Basement DIY Theater

In 2008, I started to design and build the home theater my wife, Allison, and I always wanted. I spent months pouring over home theater magazines and DIY theater websites learning what to do, and more importantly, what not to do. Having toyed around with home and car stereo in the past, I decided that there was no need to hire someone to install and calibrate my system. Taking a “hands on” approach helped me understand every aspect of the project and in the long run it should be easier to integrate new components in the future.

Located in my basement, the theater is roughly 12.4' x 21' (8ft ceiling) with no windows. I wanted a space where I could control the light so my picture would have the best possible contrast and color accuracy. The back row riser is 7.5' x 6' and leaves a 32" isle by the entryway and 26" isles on the back and far side of the room. The first row of seats is set back 11.5' from the screen and the second row is around 17'.

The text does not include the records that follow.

-- ==== Sys2Proof/Decode.lean ====
section
/-! DEFINITION. The decoder of L-code words (spec 03 R81, R90 to R92) and of D-code slot words (spec 03 R94 to R96), total and
rejecting by name, and after it the encoder, written from the same tables. Fields are taken out by division and remainder. -/

namespace Sys2Proof

/-- The len bits of w from bit lo up. -/
def fld (w lo len : Nat) : Nat := w / 2 ^ lo % 2 ^ len

/-- The size field of LM (spec 03 R90). -/
def msizeOf (n : Nat) : MSize := match n with | 0 => .b1 | 1 => .b2 | 2 => .b4 | _ => .b8
/-- The element-type codes of SHAPE.ETYPE (spec 01 R20); 0xF has no type. -/
def etyOf (n : Nat) : Option ETy := match n with
  | 0 => some .i8 | 1 => some .i16 | 2 => some .i32 | 3 => some .i64 | 4 => some .n8 | 5 => some .n16 | 6 => some .n32
  | 7 => some .n64 | 8 => some .f64 | 9 => some .f32 | 10 => some .f16 | 11 => some .bf16 | 12 => some .e4m3
  | 13 => some .e5m2 | 14 => some .fx64 | _ => none
/-- The type field of LV, LVG and ROW words: 0xF takes SHAPE.ETYPE (spec 03 R90). -/
def vtyOf (n : Nat) : VTy := match etyOf n with | some e => .of e | none => .shape
/-- The float type codes of FOP and FCVT (spec 06 R154, R159). -/
def ftyOf (n : Nat) : Option FTy := match n with
  | 0 => some .f64 | 1 => some .f32 | 2 => some .f16 | 3 => some .bf16 | 4 => some .e4m3 | 5 => some .e5m2 | _ => none
/-- The sel field of agset (spec 03 R95). -/
def agSelOf (n : Nat) : Option AgSel := match n with | 0 => some .base | 1 => some .stride | 2 => some .count | _ => none
/-- The sel field of dmfs (spec 03 R95). -/
def dregOf (n : Nat) : Option DReg := match n with
  | 0 => some .dcause | 1 => some .dtpc | 2 => some .dtval | 3 => some .job | _ => none

/-- The header of a word (spec 03 R81). -/
def hdrOf (w : Nat) : Hdr := ⟨fld w 31 1 == 1, fld w 30 1 == 1, BitVec.ofNat 3 (fld w 27 3)⟩

/-- Major 0x01 of the L-code map (spec 03 R91): the operands of bits 20:0. -/
def rawMaj01 (h : Hdr) (x : Nat) : Except Reject Instr :=
  match fld x 0 9 with
  | 0 => .ok (.add h (BitVec.ofNat 4 (fld x 17 4)) (BitVec.ofNat 4 (fld x 13 4)) (BitVec.ofNat 4 (fld x 9 4)))
  | 1 => .ok (.sub h (BitVec.ofNat 4 (fld x 17 4)) (BitVec.ofNat 4 (fld x 13 4)) (BitVec.ofNat 4 (fld x 9 4)))
  | 2 => .ok (.andR h (BitVec.ofNat 4 (fld x 17 4)) (BitVec.ofNat 4 (fld x 13 4)) (BitVec.ofNat 4 (fld x 9 4)))
  | 3 => .ok (.orR h (BitVec.ofNat 4 (fld x 17 4)) (BitVec.ofNat 4 (fld x 13 4)) (BitVec.ofNat 4 (fld x 9 4)))
  | 4 => .ok (.xorR h (BitVec.ofNat 4 (fld x 17 4)) (BitVec.ofNat 4 (fld x 13 4)) (BitVec.ofNat 4 (fld x 9 4)))
  | 5 => .ok (.andn h (BitVec.ofNat 4 (fld x 17 4)) (BitVec.ofNat 4 (fld x 13 4)) (BitVec.ofNat 4 (fld x 9 4)))
  | 6 => .ok (.sll h (BitVec.ofNat 4 (fld x 17 4)) (BitVec.ofNat 4 (fld x 13 4)) (BitVec.ofNat 4 (fld x 9 4)))
  | 7 => .ok (.srl h (BitVec.ofNat 4 (fld x 17 4)) (BitVec.ofNat 4 (fld x 13 4)) (BitVec.ofNat 4 (fld x 9 4)))
  | 8 => .ok (.sra h (BitVec.ofNat 4 (fld x 17 4)) (BitVec.ofNat 4 (fld x 13 4)) (BitVec.ofNat 4 (fld x 9 4)))
  | 9 => .ok (.mul h (BitVec.ofNat 4 (fld x 17 4)) (BitVec.ofNat 4 (fld x 13 4)) (BitVec.ofNat 4 (fld x 9 4)))
  | 10 => .ok (.mulh h (BitVec.ofNat 4 (fld x 17 4)) (BitVec.ofNat 4 (fld x 13 4)) (BitVec.ofNat 4 (fld x 9 4)))
  | 11 => .ok (.divS h (BitVec.ofNat 4 (fld x 17 4)) (BitVec.ofNat 4 (fld x 13 4)) (BitVec.ofNat 4 (fld x 9 4)))
  | 12 => .ok (.divu h (BitVec.ofNat 4 (fld x 17 4)) (BitVec.ofNat 4 (fld x 13 4)) (BitVec.ofNat 4 (fld x 9 4)))
  | 13 => .ok (.remS h (BitVec.ofNat 4 (fld x 17 4)) (BitVec.ofNat 4 (fld x 13 4)) (BitVec.ofNat 4 (fld x 9 4)))
  | 14 => .ok (.remu h (BitVec.ofNat 4 (fld x 17 4)) (BitVec.ofNat 4 (fld x 13 4)) (BitVec.ofNat 4 (fld x 9 4)))
  | 15 => .ok (.minS h (BitVec.ofNat 4 (fld x 17 4)) (BitVec.ofNat 4 (fld x 13 4)) (BitVec.ofNat 4 (fld x 9 4)))
  | 16 => .ok (.maxS h (BitVec.ofNat 4 (fld x 17 4)) (BitVec.ofNat 4 (fld x 13 4)) (BitVec.ofNat 4 (fld x 9 4)))
  | 17 => .ok (.minu h (BitVec.ofNat 4 (fld x 17 4)) (BitVec.ofNat 4 (fld x 13 4)) (BitVec.ofNat 4 (fld x 9 4)))
  | 18 => .ok (.maxu h (BitVec.ofNat 4 (fld x 17 4)) (BitVec.ofNat 4 (fld x 13 4)) (BitVec.ofNat 4 (fld x 9 4)))
  | 19 => if fld x 9 4 = 0 then .ok (.mov h (BitVec.ofNat 4 (fld x 17 4)) (BitVec.ofNat 4 (fld x 13 4))) else .error .reservedField
  | 20 => if fld x 9 4 = 0 then .ok (.clz h (BitVec.ofNat 4 (fld x 17 4)) (BitVec.ofNat 4 (fld x 13 4))) else .error .reservedField
  | 21 => if fld x 9 4 = 0 then .ok (.popc h (BitVec.ofNat 4 (fld x 17 4)) (BitVec.ofNat 4 (fld x 13 4))) else .error .reservedField
  | _ => .error .unassignedMinor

A few highlights of the room’s design include the pine columns and soffit (with rope lighting) that surround the ceiling, four Murray Feiss lighting sconces and twelve eyeball lights.

We budgeted $7000 for all the electronic components and were amazed at what we could get for this relatively low cost. What really helped was some do-it-your-self tricks I learned in all my research such as using a white laminate countertop material for the video screen. I paid $59 for a single 5' x 12' sheet of Wilsonart laminate (Designer White D354-60) to make a 2.35:1 aspect ratio screen. I coupled it with Sanyo’s economical PLV-Z2000 1080p Projector and a Home Theater Brothers Anamorphic Lens.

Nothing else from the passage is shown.